Bad Cop Kevin Bacon Chases Joyriders in the Lean, Mean Cop Car
Cop Car
Directed by Jon Watts
Opens August 7
Take out some of the gore and swearing, and Cop Car could work as a refreshing throwback to an age of children’s films that sought to replicate the danger and horror of old fables and bedtime stories. The film tracks two prepubescent runaways, Travis (James Freedson-Jackson) and Harrison (Hays Wellford), who stumble across an abandoned police cruiser in the middle of the woods and take it for a joy ride. Unfortunately for them, the car belongs to a corrupt local sheriff (Kevin Bacon), a moonlighting drug runner who had just gotten through disposing of the corpse of a rival before returning to find his vehicle gone.
At this stage, the film sets up a chase through the Southwestern countryside, Night of the Hunter as written by Cormac McCarthy.
Instead, the focus gets thrown onto Bacon’s sheriff whose brutal efficiency is compromised by his barely restrained panic at what will happen if anyone finds his car before he does.
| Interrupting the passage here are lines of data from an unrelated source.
/-- A challenge of SUBTYPE 3 on an announced path is answered with the signature, at most four times in a
second. A due anchor challenge draws 32 bytes that the model leaves free and goes out on every announcing path
(log entry 128). Its answer binds, mismatches, or completes a REBIND; 10 s without one is ABSENT. Reading the
nonce draws eight free words; a session ends when its time is up. ID_SIGN writes the response at BUF plus 64;
SESSION_OPEN from context 0 with a good token opens the session with its rights, else FAULT_ACCESS;
SESSION_CLOSE ends it; REBIND needs a session with right 1, BOOT or SERVICE, then waits, for 10 s at most. -/
def Obligations.FleetIdentity : Prop :=
  (∀ (s : State) (t src : Nat) (p : Fin 10) (b : List Byte), let v := s.tick t
    let l := (spGet v.flt.answered p.val).filter (fun a => decide (v.modTime < a + psPerS)); let c := (b.drop 4).take 32; let id := leBytes 8 v.moduleId
    let mine := 36 ≤ b.length ∧ (b.getD 0 0).toNat = 3 ∧ v.annPaths.contains p.val = true
    (¬mine → Machine.exec (.identityChallenge t p ⟨src, b⟩) s = .next v) ∧
    (mine → 4 ≤ l.length → Machine.exec (.identityChallenge t p ⟨src, b⟩) s = .next (v.bump F.FLT_BIND_STAT_CHIGN)) ∧
    (mine → l.length < 4 → let w := { v with flt := { v.flt with answered := spSet v.flt.answered p.val (v.modTime :: l) } }
      Machine.exec (.identityChallenge t p ⟨src, b⟩) s = .next (w.putSent p.val (w.annMessage p.val src 3
        ([4, 0, 0, 0] ++ c ++ id ++ leBytes 64 (Config.identitySignature (ascii "FV7204ID" ++ c ++ id)).toNat))))) ∧
  (∀ (s : State) (t : Nat), let v := s.tick t; let x := Config.freeValue 256 v.freeCtr
    let w := { v with freeCtr := v.freeCtr + 1, flt := { v.flt with challenge := x.toNat, challengeAt := some v.modTime } }
    (v.ethServed = false ∨ v.challengeDue = false → Machine.exec (.anchorChallenge t) s = .next v) ∧
    (v.ethServed = true → v.challengeDue = true → Machine.exec (.anchorChallenge t) s =
      .next (w.annPaths.foldl (fun z p => z.putSent p (z.annMessage p 0x035272000001 4 ([3, 0, 0, 0] ++ leBytes 32 x.toNat))) w))) ∧
  (∀ (s : State) (t a : Nat) (b : List Byte) (m : BindRecord) (okR okN : Bool), let v := s.tick t; let id := leNat ((b.drop 36).take 8); let st := v.bstate
    let run := Machine.exec (.anchorResponse t b okR okN) s
    let fail := State.henMake ((v.setFld F.FLT_BIND_STAT_BSTATE 3).raise 234 3) sevError 234 3
    (v.flt.challengeAt = none → run = .next v) ∧ (v.flt.challengeAt = some a →
    (b.length < 108 ∨ (b.getD 0 0).toNat ≠ 4 ∨ leNat ((b.drop 4).take 32) ≠ v.flt.challenge → run = .next v) ∧
    (108 ≤ b.length → (b.getD 0 0).toNat = 4 → leNat ((b.drop 4).take 32) = v.flt.challenge →
      (∀ r, v.flt.rebinds.find? (fun r => okN && r.id == id && decide (r.at_ ≤ a) && decide (v.modTime ≤ r.at_ + 10 * psPerS)) = some r → run = .next (v.bindTo r)) ∧
      (v.flt.rebinds = [] → v.nv.binding = some m → (st = 1 ∨ st = 3 ∨ st = 4) → okR = true → id = m.machine →
        run = .next (v.setFld F.FLT_BIND_STAT_BSTATE 2)) ∧
      (v.flt.rebinds = [] → v.nv.binding = some m → (st = 1 ∨ st = 4) → (okR = true ↔ id ≠ m.machine) → run = .next fail) ∧
      (v.flt.rebinds = [] → v.nv.binding = none ∨ st = 0 ∨ st = 2 ∨ (v.nv.binding = some m ∧ okR = false ∧ id ≠ m.machine) ∨
        (v.nv.binding = some m ∧ st = 3 ∧ (okR = true ↔ id ≠ m.machine)) → run = .next v)))) ∧
  (∀ (s : State) (t a : Nat), let v := s.tick t; v.flt.readyAt = some a →
    (v.bstate = 1 → a + 10 * psPerS ≤ v.modTime → Machine.exec (.bindingAbsent t) s =
      .next (State.henMake ((v.setFld F.FLT_BIND_STAT_BSTATE 4).raise 234 4) sevError 234 4)) ∧
    (v.bstate ≠ 1 ∨ v.modTime < a + 10 * psPerS → Machine.exec (.bindingAbsent t) s = .next v)) ∧
  (∀ (s : State) (t : Nat), let v := s.tick t; let ended := (v.setFlag F.FLT_BIND_STAT_SESSION false).setFld F.FLT_BIND_STAT_RIGHTS 0
    (let w := (List.range 8).foldl (fun z i => z.setFld (F.FLT_SES_NONCE_NONCE i) (Config.freeValue 32 (v.freeCtr + i)).toNat) { v with freeCtr := v.freeCtr + 8 }
     Machine.exec (.sessionNonceDraw t) s = .next { w with flt := { w.flt with nonceFresh := true }, busData := w.reg (R.FLT_SES_NONCE 0) }) ∧
    (v.flag F.FLT_BIND_STAT_SESSION = true → v.flt.sessionEnd ≤ v.modTime → Machine.exec (.sessionExpiry t) s = .next ended) ∧
    (v.flag F.FLT_BIND_STAT_SESSION = false ∨ v.modTime < v.flt.sessionEnd → Machine.exec (.sessionExpiry t) s = .next v)) ∧
  (∀ (s : State) (t : Nat) (c : Fin 4096) (tag : Nat) (o : Op), Startable (s.tick t) c.val tag 0x60 o →
    let v := begun (s.tick t) o; let z := running (s.tick t) o
    Machine.exec (.idSign t c tag true) s = .next (v.finish z codeFaultAccess 2 0) ∧
    Machine.exec (.idSign t c tag false) s = .next ((v.writeBytes (o.buf + 64) (v.identityResponse (v.readBytes o.buf 32))).finish z codeDone 0 0)) ∧
  (∀ (s : State) (t : Nat) (c : Fin 4096) (tag : Nat) (o : Op) (ok : Bool), Startable (s.tick t) c.val tag 0x61 o →
    let v := begun (s.tick t) o; let z := running (s.tick t) o; let tok := v.readBytes o.buf 128; let n := leNat ((tok.drop 44).take 4)
    let nonce := (List.range 8).flatMap (fun i => leBytes 4 (v.fld (F.FLT_SES_NONCE_NONCE i))); let rights := (tok.getD 40 0).toNat % 4
    let good := ok = true ∧ v.flt.nonceFresh = true ∧ tok.take 32 = nonce ∧ leNat ((tok.drop 32).take 8) = v.moduleId ∧ 1 ≤ n ∧ n ≤ 86400
    let w := (v.setFlag F.FLT_BIND_STAT_SESSION true).setFld F.FLT_BIND_STAT_RIGHTS rights
    (o.ctx ≠ 0 → ∀ ecc, Machine.exec (.sessionOpen t c tag ecc ok) s = .next (v.finish z codeFaultAccess 1 0)) ∧
    (o.ctx = 0 → Machine.exec (.sessionOpen t c tag true ok) s = .next (v.finish z codeFaultAccess 2 0)) ∧
    (o.ctx = 0 → ¬good → Machine.exec (.sessionOpen t c tag false ok) s = .next (v.finish z codeFaultAccess 1 0)) ∧
    (o.ctx = 0 → good → Machine.exec (.sessionOpen t c tag false ok) s = .next (State.finish { w with flt := { w.flt with
      nonceFresh := false, sessionEnd := w.modTime + n * psPerS } } z codeDone 0 rights))) ∧
  (∀ (s : State) (t : Nat) (c : Fin 4096) (tag : Nat) (o : Op), Startable (s.tick t) c.val tag 0x62 o → let v := begun (s.tick t) o; let z := running (s.tick t) o
    (o.ctx ≠ 0 → Machine.exec (.sessionClose t c tag) s = .next (v.finish z codeFaultAccess 1 0)) ∧
    (o.ctx = 0 → Machine.exec (.sessionClose t c tag) s = .next (((v.setFlag F.FLT_BIND_STAT_SESSION false).setFld F.FLT_BIND_STAT_RIGHTS 0).finish z codeDone 0 0))) ∧
  (∀ (s : State) (t : Nat) (c : Fin 4096) (tag : Nat) (o : Op) (ecc : Bool), Startable (s.tick t) c.val tag 0x63 o →
    let v := begun (s.tick t) o; let z := running (s.tick t) o; let may := v.flag F.FLT_BIND_STAT_SESSION = true ∧ v.modTime < v.flt.sessionEnd ∧ bitOf (v.fld F.FLT_BIND_STAT_RIGHTS) 1 = true
    (o.ctx ≠ 0 ∨ ¬may → Machine.exec (.rebind t c tag ecc) s = .next (v.finish z codeFaultAccess 1 0)) ∧
    (o.ctx = 0 → may → v.mode ≠ .boot → v.mode ≠ .service → Machine.exec (.rebind t c tag ecc) s = .next (v.finish z codeRefusedMode v.mode.code 0)) ∧
    (o.ctx = 0 → may → (v.mode = .boot ∨ v.mode = .service) → ecc = true → Machine.exec (.rebind t c tag ecc) s = .next (v.finish z codeFaultAccess 2 0)) ∧
    (o.ctx = 0 → may → (v.mode = .boot ∨ v.mode = .service) → ecc = false → Machine.exec (.rebind t c tag ecc) s = .next { v with flt := { v.flt with
      rebinds := v.flt.rebinds ++ [⟨o.ctx, o.tag, leNat (v.readBytes o.buf 8), leNat (v.readBytes (o.buf + 8) 64), v.modTime⟩] } })) ∧
  (∀ (s : State) (t : Nat) (c : Fin 4096) (tag : Nat) (r : Rebind), let v := s.tick t
    v.flt.rebinds.find? (fun r => r.ctx == c.val && r.tag == tag) = some r →
    (v.modTime < r.at_ + 10 * psPerS → Machine.exec (.rebindTimeout t c tag) s = .next v) ∧
    (r.at_ + 10 * psPerS ≤ v.modTime → Machine.exec (.rebindTimeout t c tag) s = .next (State.finishWaiter { v with flt := { v.flt with
      rebinds := v.flt.rebinds.filter (fun x => x != r) } } (some (c.val, tag)) codeFaultAccess 3 0)))

/-- A command word with several of the four bits set carries out none and is a bad access. STAGE is refused
while a set is armed or a stage runs, else it drops the staged set and starts. At its end the container is
refused with its REASON and event 239, or waits in the inactive slot with event 236. ARM is refused with 6, 7
or 8, the last for a time outside 2 s to 7 days ahead, else arms with that time and keeps the reference time
known in LOCKED and HOLDOVER. DISARM acts up to 1 s before the armed time; DISCARD drops a set that is not
armed and leaves the images. At the time the set is activated in COMPAT, ROAD, SERVICE or BOOT with the
machine still, else deferred with event 237. -/
def Obligations.UpdateStaging : Prop :=
  (∀ (s : State) (t : Nat) (x : Word), let v := s.tick t; let w := v.setFld F.GLB_UPD_CTL_GROUP (bitsOf x.toNat 16 16)
    let many := fun (k : Nat) => 1 < ((List.range 4).filter (bitOf (x.toNat ||| k))).length
    (many 1 → ∀ ok, Machine.exec (.updateStage t x ok) s = .next w.badAccess) ∧ (many 2 → Machine.exec (.updateArm t x) s = .next w.badAccess) ∧
    (many 4 → Machine.exec (.updateDisarm t x) s = .next w.badAccess) ∧ (many 8 → Machine.exec (.updateDiscard t x) s = .next w.badAccess)) ∧
  (∀ (s : State) (t : Nat) (x : Word) (ok : Bool), let v := s.tick t; let w := v.setFld F.GLB_UPD_CTL_GROUP (bitsOf x.toNat 16 16)
    let r := w.stageReason ok; bitsOf x.toNat 1 3 = 0 →
    (w.flag F.GLB_UPD_STAT_ARMED = true ∨ w.flag F.GLB_UPD_STAT_STAGING = true → Machine.exec (.updateStage t x ok) s =
      .next (((w.setFlag F.GLB_UPD_STAT_REFUSED true).setFld F.GLB_UPD_STAT_REASON (if r = 0 then 6 else r)).raise 239 (if r = 0 then 6 else r))) ∧
    (w.flag F.GLB_UPD_STAT_ARMED = false → w.flag F.GLB_UPD_STAT_STAGING = false → Machine.exec (.updateStage t x ok) s =
      .next (w.dropStaged.setFlag F.GLB_UPD_STAT_STAGING true))) ∧
  (∀ (s : State) (t : Nat) (ok : Bool), let v := s.tick t; let r := v.stageReason ok; let w := v.setFlag F.GLB_UPD_STAT_STAGING false
    let img := imageOf (v.readBytes v.updSrc v.updLen)
    (v.flag F.GLB_UPD_STAT_STAGING = false → Machine.exec (.updateStageDone t ok) s = .next v) ∧
    (v.flag F.GLB_UPD_STAT_STAGING = true → r ≠ 0 → Machine.exec (.updateStageDone t ok) s =
      .next (((w.setFlag F.GLB_UPD_STAT_REFUSED true).setFld F.GLB_UPD_STAT_REASON r).raise 239 r)) ∧
    (v.flag F.GLB_UPD_STAT_STAGING = true → r = 0 → Machine.exec (.updateStageDone t ok) s =
      .next (((State.setFlag { w with nv := { w.nv.putOther (some img) with staged := true, failedSet := false } } F.GLB_UPD_STAT_STAGED true).setFld
        F.GLB_UPD_ID_STG_IMAGE_ID img.id).raise 236 img.id))) ∧
  (∀ (s : State) (t : Nat) (x : Word), let v := s.tick t; let w := v.setFld F.GLB_UPD_CTL_GROUP (bitsOf x.toNat 16 16)
    let no := fun n => State.raise ((w.setFlag F.GLB_UPD_STAT_REFUSED true).setFld F.GLB_UPD_STAT_REASON n) 239 n
    let ref := if w.tbState = 2 ∨ w.tbState = 3 then some ((w.updTime : Int) + w.tbOfs) else none
    let busy := w.flag F.GLB_UPD_STAT_ARMED || w.flag F.GLB_UPD_STAT_STAGING
    let soon := w.updTime < w.modNs + 2000000000 ∨ w.modNs + 604800000000000 < w.updTime
    bitsOf x.toNat 2 2 = 0 → bitOf x.toNat 0 = false →
    (busy = true → Machine.exec (.updateArm t x) s = .next (no 6)) ∧
    (busy = false → w.flag F.GLB_UPD_STAT_STAGED = false → Machine.exec (.updateArm t x) s = .next (no 7)) ∧
    (busy = false → w.flag F.GLB_UPD_STAT_STAGED = true → soon → Machine.exec (.updateArm t x) s = .next (no 8)) ∧
    (busy = false → w.flag F.GLB_UPD_STAT_STAGED = true → ¬soon → Machine.exec (.updateArm t x) s =
      .next (State.setFlag { w with boot := { w.boot with armRef := ref, toConvert := none, updAt := w.updTime } } F.GLB_UPD_STAT_ARMED true))) ∧
  (∀ (s : State) (t : Nat) (x : Word), let v := s.tick t; let w := v.setFld F.GLB_UPD_CTL_GROUP (bitsOf x.toNat 16 16)
    let can := w.flag F.GLB_UPD_STAT_ARMED = true ∧ w.nv.defer = false ∧ (w.boot.toConvert ≠ none ∨ w.modNs + 1000000000 ≤ w.boot.updAt)
    bitsOf x.toNat 0 2 = 0 → bitOf x.toNat 3 = false →
    (can → Machine.exec (.updateDisarm t x) s = .next (State.setFlag { w with boot := { w.boot with armRef := none, toConvert := none } }
      F.GLB_UPD_STAT_ARMED false)) ∧
    (¬can → Machine.exec (.updateDisarm t x) s = .next w)) ∧
  (∀ (s : State) (t : Nat) (x : Word), let v := s.tick t; let w := v.setFld F.GLB_UPD_CTL_GROUP (bitsOf x.toNat 16 16); bitsOf x.toNat 0 3 = 0 →
    (w.flag F.GLB_UPD_STAT_ARMED = true ∨ w.flag F.GLB_UPD_STAT_STAGED = false → Machine.exec (.updateDiscard t x) s = .next w) ∧
    (w.flag F.GLB_UPD_STAT_ARMED = false → w.flag F.GLB_UPD_STAT_STAGED = true → Machine.exec (.updateDiscard t x) s = .next (
      let z := (w.setFlag F.GLB_UPD_STAT_STAGED false).setFld F.GLB_UPD_ID_STG_IMAGE_ID 0
      { z with nv := { z.nv with staged := false } }))) ∧
  (∀ (s : State) (t : Nat), let v := s.tick t
    let due := v.flag F.GLB_UPD_STAT_ARMED = true ∧ v.nv.defer = false ∧ v.boot.toConvert = none ∧ v.boot.updAt ≤ v.modNs
    let still := (v.mode = .compat ∨ v.mode = .road ∨ v.mode = .service ∨ v.mode = .boot) ∧ v.flag F.GOO_STAT_STILL = true ∧ v.flag F.GOO_STAT_HDRENG = false
    (¬due → Machine.exec (.updateActivation t) s = .next v) ∧
    (due → still → Machine.exec (.updateActivation t) s =
      .next ((State.setFlag { v with nv := { v.nv.activate with wakeOwed := true } } F.GLB_UPD_STAT_ARMED false).pendMode .standby)) ∧
    (due → ¬still → Machine.exec (.updateActivation t) s = .next ((State.setFlag { v with nv := { v.nv with defer := true } }
      F.GLB_UPD_STAT_DEFER true).raise 237 (v.fld F.GLB_UPD_CTL_GROUP))))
Several scenes even wring a wry humor out of a reckless cop forced to obey the law while chasing down his patrol vehicle, as in the scene where he stops at a red light in a stolen car only because he is afraid of the traffic cameras. Bacon long ago channeled his youthful smarm into villainous arrogance, but here plays evil with far more simplicity, every nerve attuned to covering his ass. The actor radiates so much tense energy that he threatens to make the scenes with the kids look flaccid in comparison, lessening the dangerous innocence of their play.
For the most part, however, this is what a b-movie should be: lean, mean, and filled with just enough longueurs to be evocative without slowing the pace. The film is so spare that even a throwaway character (Camryn Manheim) who early on spots the boys finds herself involved in the bloody climax, which plays upon a foreseeable twist with nonetheless tense results. By not getting bogged down in exposition, Cop Car prioritizes its physical inertia, using its minimal structure to add a greater sense of catharsis to a simple, if grisly, conclusion.